Normally, getting GPU-computed pixels onto a raylib texture means allocating CPU memory, copying data back from the GPU, then uploading to OpenGL. This round-trip through system memory is slow and defeats the purpose of GPU computation for real-time visuals. raylib_cuda eliminates this bottleneck entirely — the data never leaves the GPU.

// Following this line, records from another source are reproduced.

/-! ### Hypotheses that are met: maintenance commands, refusals and the finish (02, 15, 16) -/

/-- 02 R38: kind 0x08 is in no row of Table 2.6, and COPY belongs to copy queues. -/
theorem test_witness_invalid_kind : IsHead (heldIn 20 (cmd7 0x08 [])) 0 20 (cmd7 0x08 []) ∧ kindAllowed 0x08 20 = false := by
  refine ⟨?_, by decide⟩
  constructor <;> decide
theorem test_witness_invalid_press : IsHead (heldIn 27 (cmd7 0x02 [])) 0 27 (cmd7 0x02 []) ∧ kindAllowed 0x02 27 = false := by
  refine ⟨?_, by decide⟩
  constructor <;> decide
theorem test_witness_invalid_collective : IsHead (heldIn 24 (cmd7 0x05 [])) 0 24 (cmd7 0x05 []) ∧ kindAllowed 0x05 24 = false := by
  refine ⟨?_, by decide⟩
  constructor <;> decide
theorem test_witness_invalid_maintenance : IsHead (heldIn 0 (cmd7 0x01 [])) 0 0 (cmd7 0x01 []) ∧ kindAllowed 0x01 0 = false := by
  refine ⟨?_, by decide⟩
  constructor <;> decide
/-- 02 R36, R38: reserved bits in the header. -/
theorem test_witness_invalid_header : IsHead (heldIn 0 (cmd7 0x11 [(0x0F, 0x80)])) 0 0 (cmd7 0x11 [(0x0F, 0x80)]) ∧
    headerOk (cmd7 0x11 [(0x0F, 0x80)]).cmd 0 = false := by
  refine ⟨?_, by decide⟩
  constructor <;> decide
theorem test_invalid_kind : runs (.copy 0 20) (heldIn 20 (cmd7 0x08 [])) (fun t =>
    has (t.entry (cid 20)) (fun x => decide (x.phase = .finished ∧ x.status = .invalid))) = true := by decide

/-- CALIBRATE of stack 0 and SELF_TEST of core 0, result record at VA 0x4000 (16 Table 16.8). -/
def calibrateCmd (target : Nat) : Entry := cmd7 0x12 [(0x20, target), (0x24, 1), (0x29, 0x40)]
def selfTestCmd : Entry := cmd7 0x11 [(0x24, 1), (0x29, 0x40)]

theorem test_witness_calibrate : AtHead (mappedIn 0 (calibrateCmd 2) []) 0 0 0x12 (calibrateCmd 2) ∧
    (match (mappedIn 0 (calibrateCmd 2) []).workCheck 0 0x12 (calibrateCmd 2) with
     | .ok (_, rs) => decide ((mappedIn 0 (calibrateCmd 2) []).walkPoison 0 rs = none)
     | .error _ => false) = true := by
  refine ⟨?_, by decide⟩
  constructor <;> decide
theorem test_witness_self_test : AtHead (mappedIn 0 selfTestCmd []) 0 0 0x11 selfTestCmd ∧
    (match (mappedIn 0 selfTestCmd []).workCheck 0 0x11 selfTestCmd with
     | .ok (_, rs) => decide ((mappedIn 0 selfTestCmd []).walkPoison 0 rs = none)
     | .error _ => false) = true := by
  refine ⟨?_, by decide⟩
  constructor <;> decide
/-- 16 R462: a self-test never starts before an epoch boundary; a stack that is ready is calibrated at once. -/
theorem test_self_test_waits : runs (.selfTest 0) (mappedIn 0 selfTestCmd []) (fun t =>
    has (t.entry (cid 0)) (fun x => decide (x.phase = .waiting ∧ x.accepted = true))) = true := by decide
theorem test_calibrate_runs : runs (.calibrate 0) (mappedIn 0 (calibrateCmd 2) []) (fun t =>
    has (t.entry (cid 0)) (fun x => decide (x.phase = .executed)) &&
      t.cores.background.any (fun b => b.started && decide (b.due = 1000000))) = true := by decide

/-- The self-test accepted, after an epoch boundary. -/
def selfTestWork : Background :=
  { cid := some (cid 0), cmdId := 0, target := 0, index := 0, phys := 0, started := false, boundaryAt := some 0, due := 1000000,
    start := 0, result := 0x4000, xlats := [] }
def selfTestAccepted : State :=
  let s := heldIn 0 { selfTestCmd with accepted := true }
  { s with cores := { s.cores with background := [selfTestWork] } }

/-- The same with the boundary at the end of the window. -/
def lateBoundary : State :=
  { selfTestAccepted with cores := { selfTestAccepted.cores with background := [{ selfTestWork with boundaryAt := some 1000000 }] } }

theorem test_witness_self_test_starts :
    (has (((selfTestAccepted.part 0).queue 0).headEntry) (fun e => decide (selfTestAccepted.entry (e.cid 0 0) = some e ∧ e.phase = .waiting ∧
      e.accepted = true ∧ e.refused = false ∧ e.replayed = false ∧ cmdKind e.cmd = 0x11) &&
      decide (selfTestAccepted.cores.background.find? (fun b => decide (b.cid = some (e.cid 0 0)) && !b.started) = some selfTestWork)) &&
    selfTestAccepted.queueOpen 0 0 && selfTestAccepted.workReady selfTestWork) = true := by decide
/-- 16 R462: the logical core moves to a spare of its die. -/
theorem test_self_test_runs : runs (.selfTest 0) selfTestAccepted (fun t => decide (320 ≤ t.cores.phys 0 ∧ t.cores.phys 0 < 324)) = true := by
  decide

theorem test_witness_peg : AtHead (heldIn 0 (cmd7 0x13 [])) 0 0 0x13 (cmd7 0x13 []) ∧ pegFieldsOk (cmd7 0x13 []).cmd = true := by
  refine ⟨?_, by decide⟩
  constructor <;> decide
theorem test_witness_peg_resume : AtHead (heldIn 0 (cmd7 0x13 [(0x20, 4)])) 0 0 0x13 (cmd7 0x13 [(0x20, 4)]) ∧
    pegFieldsOk (cmd7 0x13 [(0x20, 4)]).cmd = true := by
  refine ⟨?_, by decide⟩
  constructor <;> decide
theorem test_witness_peg_fabric : AtHead (heldIn 0 (cmd7 0x13 [(0x20, 3)])) 0 0 0x13 (cmd7 0x13 [(0x20, 3)]) ∧
    pegFieldsOk (cmd7 0x13 [(0x20, 3)]).cmd = true := by
  refine ⟨?_, by decide⟩
  constructor <;> decide
/-- 15 R441, R442: the trigger takes the next id and carries 2,048 ticks ahead; with a window open it is NOT_READY; fabric scope
needs the permission bit. -/
theorem test_peg_opens : runs (.peg 0) (heldIn 0 (cmd7 0x13 [])) (fun t => decide (t.obs.peg.open_ = true ∧ t.obs.peg.id = 1 ∧
    t.obs.peg.t = 2048)) = true := by decide
theorem test_peg_ignored : runs (.peg 0) { heldIn 0 (cmd7 0x13 []) with obs := { ObsPkg.reset with peg := { Peg.reset with open_ := true } } }
    (fun t => decide (t.obs.peg.ignored = true) && has (t.entry (cid 0)) (fun x => decide (x.status = .notReady))) = true := by decide
theorem test_peg_fabric_needs_bit : runs (.peg 0) (heldIn 0 (cmd7 0x13 [(0x20, 3)])) (fun t =>
    has (t.entry (cid 0)) (fun x => decide (x.status = .isolation))) = true := by decide
theorem test_peg_resume : runs (.peg 0) { heldIn 0 (cmd7 0x13 [(0x20, 4)]) with obs := { ObsPkg.reset with peg := { Peg.reset with halted := 3 } } }
    (fun t => decide (t.obs.peg.halted = 2)) = true := by decide

/-- SNAPSHOT to VA 0x4000 with room for 64 KiB (15 Table 15.11). -/
def snapshotCmd : Entry := cmd7 0x14 [(0x21, 0x40), (0x2A, 1)]
theorem test_witness_snapshot : AtHead (mappedIn 0 snapshotCmd []) 0 0 0x14 snapshotCmd ∧
    (match (mappedIn 0 snapshotCmd []).snapshotCheck 0 snapshotCmd with
     | .ok (_, rs) => decide ((mappedIn 0 snapshotCmd []).walkPoison 0 rs = none)
     | .error _ => false) = true := by
  refine ⟨?_, by decide⟩
  constructor <;> decide
/-- One core present: 128 + 184 bytes is more than 256. -/
theorem test_witness_snapshot_error :
    (match (mappedIn 0 (cmd7 0x14 [(0x21, 0x40), (0x29, 1)]) []).snapshotCheck 0 (cmd7 0x14 [(0x21, 0x40), (0x29, 1)]) with
     | .ok _ => false
     | .error st => decide (st = .invalid)) = true := by decide

/-- A command that has executed: its header signal adds 5 to counter 3 (SIGNAL_EN is bit 2 of the flags byte). -/
def executed (l : List (Nat × Nat)) : Entry := { cmd7 0x07 l with phase := .executed, accepted := true }
theorem test_witness_finish : (heldIn 16 (executed [])).entry (cid 16) = some (executed []) ∧ (executed []).done = true ∧
    (heldIn 16 (executed [])).awaitsAck (cid 16) (executed []) = false := by decide
/-- A sweep all of whose threads have retired. -/
def sweptOut : Entry :=
  { cmd7 0x01 [] with
    phase := .running, accepted := true,
    sweep := some { prog := [], slots := [], coreList := [], compat := false, modeFixed := true, placed := 1, threads := [], retired := [0],
                    coreOf := [(0, 1)], coloc := none } }
theorem test_witness_finish_sweep : (heldIn 16 sweptOut).entry (cid 16) = some sweptOut ∧ sweptOut.done = true ∧
    (heldIn 16 sweptOut).awaitsAck (cid 16) sweptOut = false := by decide
/-- 02 R57, R60: OK applies the signal; after the command stopped its queue it is held. -/
theorem test_finish_signals : runs (.commandFinish (cid 16)) (heldIn 16 (executed [(0x18, 3), (0x1A, 1), (0x1C, 5)])) (fun t =>
    decide ((t.part 0).counter 3 = 5)) = true := by decide
theorem test_finish_holds : runs (.commandFinish (cid 16)) (heldIn 16 { executed [(0x18, 3), (0x1A, 1), (0x1C, 5)] with queueStopped := true })
    (fun t => decide ((t.part 0).counter 3 = 0) && has (t.entry (cid 16)) (fun x => x.signalHeld)) = true := by decide

/-! ### Hypotheses that are met: operations of tile threads (06, 07, 08) -/

/-- The page that the tests map, as an accepted command holds it. -/
def page0 : Xlat := { page := 0, host := false, base := 0, writable := true }

/-- A running sweep with argument slots and a translation. -/
def tileOf (slots : List (Nat × Bytes)) (op : List (Nat × Nat)) (h : Thread) : Entry :=
  { (sweepOf op h).modSweep (fun w => { w with slots := slots }) with xlats := [page0] }

/-- Where it runs, with bytes of memory. -/
def tileRuns (slots : List (Nat × Bytes)) (op : List (Nat × Nat)) (h : Thread) (l : List (Nat × Nat)) : State :=
  mappedIn 16 (tileOf slots op h) l

/-- A LINEAR shape of 16 bytes (08 Table 8.7). -/
def linear16 : Bytes := bytesOf 32 [(4, 16)]

/-- COPY_IN of it from VA 0x1000 to local-store offset 0 (08 Table 8.9). -/
def copyInState : State := tileRuns [(0, linear16)] [(0, 1), (9, 0x10)] thread0 [(0x1000, 0xAB), (0x100F, 0xCD)]

theorem test_witness_copy_in : has (copyInState.running tid 0x01) (fun x => (copyInState.retainedFor tid x).isNone &&
    decide (copyInState.poisonReads x.e.xlats (copyInState.copyInReads x) = none)) = true := by decide
theorem test_witness_copy_in_poisoned :
    has (({ copyInState with mem := { copyInState.mem with poison := [0x40] } } : State).running tid 0x01) (fun x =>
      ({ copyInState with mem := { copyInState.mem with poison := [0x40] } } : State).poisonReads x.e.xlats (copyInState.copyInReads x) |>.isSome) = true := by
  decide
theorem test_copy_in_moves : runs (.copyIn tid) copyInState (fun t =>
    has (t.threadOf tid) (fun h => decide (h.op = 1 ∧ h.lsByte 0 = 0xAB ∧ h.lsByte 15 = 0xCD))) = true := by decide
theorem test_witness_not_replayable : (({ copyInState with mem := { copyInState.mem with poison := [0x40] } } : State).part 0).replayable 0x40 = false := by
  decide

/-- A thread whose first 16 bytes of local store are written. -/
def stored0 : Thread := { thread0 with ls := (List.range 16).map (fun k => (k, 0x5A)) }
/-- COPY_OUT of them to VA 0x3000. -/
def copyOutState : State := tileRuns [(0, linear16)] [(0, 2), (9, 0x30)] stored0 []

┌──────────────────────────────────────────────────────────────────────┐
│                                  GPU                                 │
│                                                                      │
│   CUDA Kernel ──writes to──► OpenGL Texture -─► drawn by ──► raylib  │
│                              (shared memory)                         │
│                                                                      │
└──────────────────────────────────────────────────────────────────────┘
No CPU copy. No download. No upload.
### Use Cases
  • Real-time procedural generation — Fractals, noise, terrain heightmaps
  • GPU-accelerated simulations — Particle systems, fluid dynamics, cellular automata
  • Image processing pipelines — Filters, convolutions, computer vision
  • Scientific visualization — Heat maps, field visualizations, data plotting
  • Game effects — Dynamic textures, GPU-driven animations

Features

  • Zero-copy rendering — CUDA writes directly to OpenGL textures
  • Multiple pixel formats — RGBA8, R32F, RGBA32F for different use cases
  • Simple, minimal APIBeginAccess / launch kernel / EndAccess / draw
  • Double-buffering support — Swap between surfaces for simulation patterns
  • Surface resizing — Resize without leaking resources
  • Async support — Optional non-blocking GPU synchronization
  • Kernel helpersrlcWritePixel(), rlcReadPixel(), bounds-checked variants
  • Hybrid GPU handling — Detects Intel integrated GPUs with actionable guidance
  • Safe by default — Comprehensive error handling and validation
  • Easy integration — CMake-based, auto-fetches raylib if needed
  • Cross-platform — Windows and Linux

How It Works

The library manages ownership of an OpenGL texture between two GPU subsystems:

1. RLC_CreateSurface()     Create a raylib texture and register it with CUDA
                           (one-time setup)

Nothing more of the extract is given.